Tezcan'ın, basın toplantısını daha sonra şahsi Twitter hesabı üzerinden de paylaştığı belirtilen dilekçede, davalının tüm bu beyanlarının daha sonra Cumhuriyet gazetesince haber yapıldığı kaydedildi.
Dilekçede, Bülent Tezcan'ın açıklamalarında 'Başbakanın araştırılmasını parmak hesabıyla önlediği', '11 yıldır hükümet görevini yerine getirmediği', 'Yine bu şirketler vasıtası ile vergi kaçırdığını', 'off-shore şirket açmış olması sebebi ile meşru davranmadığı' gibi iddialarla Yıldırım'a hakaret ve iftira edildiği savunuldu.

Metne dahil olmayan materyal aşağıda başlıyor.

/-- R102, R104: a READ out of range or of an overwritten entry answers OK = 1, VALID = 0 and zero data. -/
def Obligations.ReadOutOfRangeOrStaleIsInvalid : Prop :=
  ∀ (s : State) (p : Nat) (g : BitVec 4) (k : BitVec 24) (q : Port), s.ports[p]? = some q →
    q.countL.toNat ≤ s.params.capacity →
    (q.countL.toNat ≤ k.toNat ∨ q.since.toNat > s.params.capacity - q.countL.toNat + k.toNat) →
    ∃ t, exec (.read p g k) s = .next t ∧ t.ports[p]? = some { q with rsp := some ⟨true, false, 0, 0, 0⟩ } ∧
      (∀ p', p' ≠ p → t.ports[p']? = s.ports[p']?) ∧ t = { s with ports := t.ports }

/-- R59, R105: every selector of the map and its value, as a number, with the codes of WSTATE (R13) and of LAST_ERROR
(R108). HEAD and HEAD_L have their width (R18, R29). -/
def Obligations.StatAnswersEverySelector : Prop :=
  ∀ (s : State) (p : Nat) (g : BitVec 20) (q : Port), s.ports[p]? = some q → s.params.legal →
    s.params.ports < 2 ^ 32 → s.head.width = s.params.headBits → q.headL.width = s.params.headBits →
    let ws : Nat := match s.wstate with
      | .hunt => 0
      | .collect => 1
      | .decode => 2
      | .push => 3
      | .closed => 4
    let le : Nat := match s.lastError with
      | .none => 0
      | .transportTimeout => 1
      | .frameMisaligned => 2
      | .checksumMismatch => 3
      | .transportClosed => 4
    ∀ row ∈ ([(0x00, s.params.capacity), (0x01, s.params.marker.toNat), (0x02, 47),
        (0x03, 256 * s.params.crcInit.toNat + s.params.crcPoly.toNat), (0x04, s.params.ports),
        (0x08, ws + 2 ^ 8 * s.nb.toNat + 2 ^ 16 * s.slot.toNat),
        (0x09, s.count.toNat), (0x0A, s.head.toNat), (0x0B, s.pushes.toNat)] ++
      [(0x10, s.framesOk.toNat), (0x11, s.framesCrcBad.toNat), (0x12, s.framesPartial.toNat),
        (0x13, s.bytesDiscarded.toNat), (0x14, s.timeouts.toNat), (0x15, s.samplesZero.toNat),
        (0x16, le)] ++
      [(0x20, s.metaValid.toNat), (0x21, s.metaVerlen.toNat), (0x22, s.metaSpeed.toNat), (0x23, s.metaStart.toNat),
        (0x24, s.metaEnd.toNat), (0x25, s.metaTimestamp.toNat), (0x26, s.metaCrc.toNat)] ++
      [(0x30, q.countL.toNat), (0x31, q.headL.toNat), (0x32, q.pushesL.toNat), (0x33, q.since.toNat)] :
        List (Byte × Nat)),
      ∃ t, exec (.stat p g row.1) s = .next t ∧
        t.ports[p]? = some { q with rsp := some ⟨true, true, BitVec.ofNat 32 row.2, 0, 0⟩ } ∧ row.2 < 2 ^ 32 ∧
        (∀ p', p' ≠ p → t.ports[p']? = s.ports[p']?) ∧ t = { s with ports := t.ports }

/-- R59, R105: a selector the map does not list. -/
def Obligations.StatRefusesUndefinedSelectors : Prop :=
  ∀ (s : State) (p : Nat) (g : BitVec 20) (sel : Byte) (q : Port), s.ports[p]? = some q →
    sel.toNat ∉ [0x00, 0x01, 0x02, 0x03, 0x04, 0x08, 0x09, 0x0A, 0x0B, 0x10, 0x11, 0x12, 0x13, 0x14, 0x15, 0x16,
      0x20, 0x21, 0x22, 0x23, 0x24, 0x25, 0x26, 0x30, 0x31, 0x32, 0x33] → ∃ t,
    exec (.stat p g sel) s = .next t ∧ t.ports[p]? = some { q with rsp := some ⟨false, false, 0, 0, 0⟩ } ∧
      (∀ p', p' ≠ p → t.ports[p']? = s.ports[p']?) ∧ t = { s with ports := t.ports }

/-- R106: the three reserved rows write nothing and answer OK = 0, VALID = 0, zero data. -/
def Obligations.ReservedCommandsAreRefused : Prop :=
  ∀ (s : State) (p : Nat) (g : BitVec 28) (a : BitVec 2) (b : BitVec 3) (q : Port) (i : Instr),
    s.ports[p]? = some q → i ∈ [.cmdRsvd0 p g, .cmdRsvd47 p a g, .cmdRsvd8F p b g] → ∃ t,
    exec i s = .next t ∧ t.ports[p]? = some { q with rsp := some ⟨false, false, 0, 0, 0⟩ } ∧
      (∀ p', p' ≠ p → t.ports[p']? = s.ports[p']?) ∧ t = { s with ports := t.ports }

/-- R42: repeating a READ or a STAT with no step in between changes nothing more and gives the same response. -/
def Obligations.ReadAndStatAreIdempotent : Prop :=
  ∀ (s t : State) (p : Nat) (g : BitVec 4) (k : BitVec 24) (l : BitVec 20) (sel : Byte) (i : Instr),
    i = .read p g k ∨ i = .stat p l sel → exec i s = .next t → exec i t = .next t ∧
      ∀ (q q' : Port) (n : Nat), s.ports[n]? = some q → t.ports[n]? = some q' → q' = { q with rsp := q'.rsp }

Bu iddialarla Yıldırım'ın kişilik haklarının ihlal edildiği öne sürülen dilekçede, bu tür haberlerin muhalefet cephesince kamuoyunda bir sansasyon yaratmak amacıyla sıklıkla yapıldığı belirtildi.
Başbakan Yıldırım'ın, siyasete atılmadan önce de ticaret ile uğraştığı kaydedilen dilekçede, "Siyasete atılmasından sonra ise artık ticari işlerini çocuklarına devretmiş ve bu aşamadan sonra ticaret ile bir ilgisi kalmamıştır. Hatta siyasetten önce ticaret ile uğraştığı dönemlerde dahi Malta'da kayıtlı ne off-shore ne de başka nevide bir şirketi bulunmamıştır. Cumhuriyet gazetesinde yapılan haberde dahi müvekkilin değil çocuklarının şirketi bulunduğu iddia edilmesine rağmen davalı, sanki müvekkilimiz ticaret ile uğraşıyor, vergi kaçırıyor, kara para aklıyor, usulsüz işlemler yapıyor gibi itham, isnatlarda, hakaret ve iftiralarda bulunmuştur" ifadelerine yer verildi.
Dilekçede, Tezcan hakkında 20 bin lira manevi tazminat talep edildi.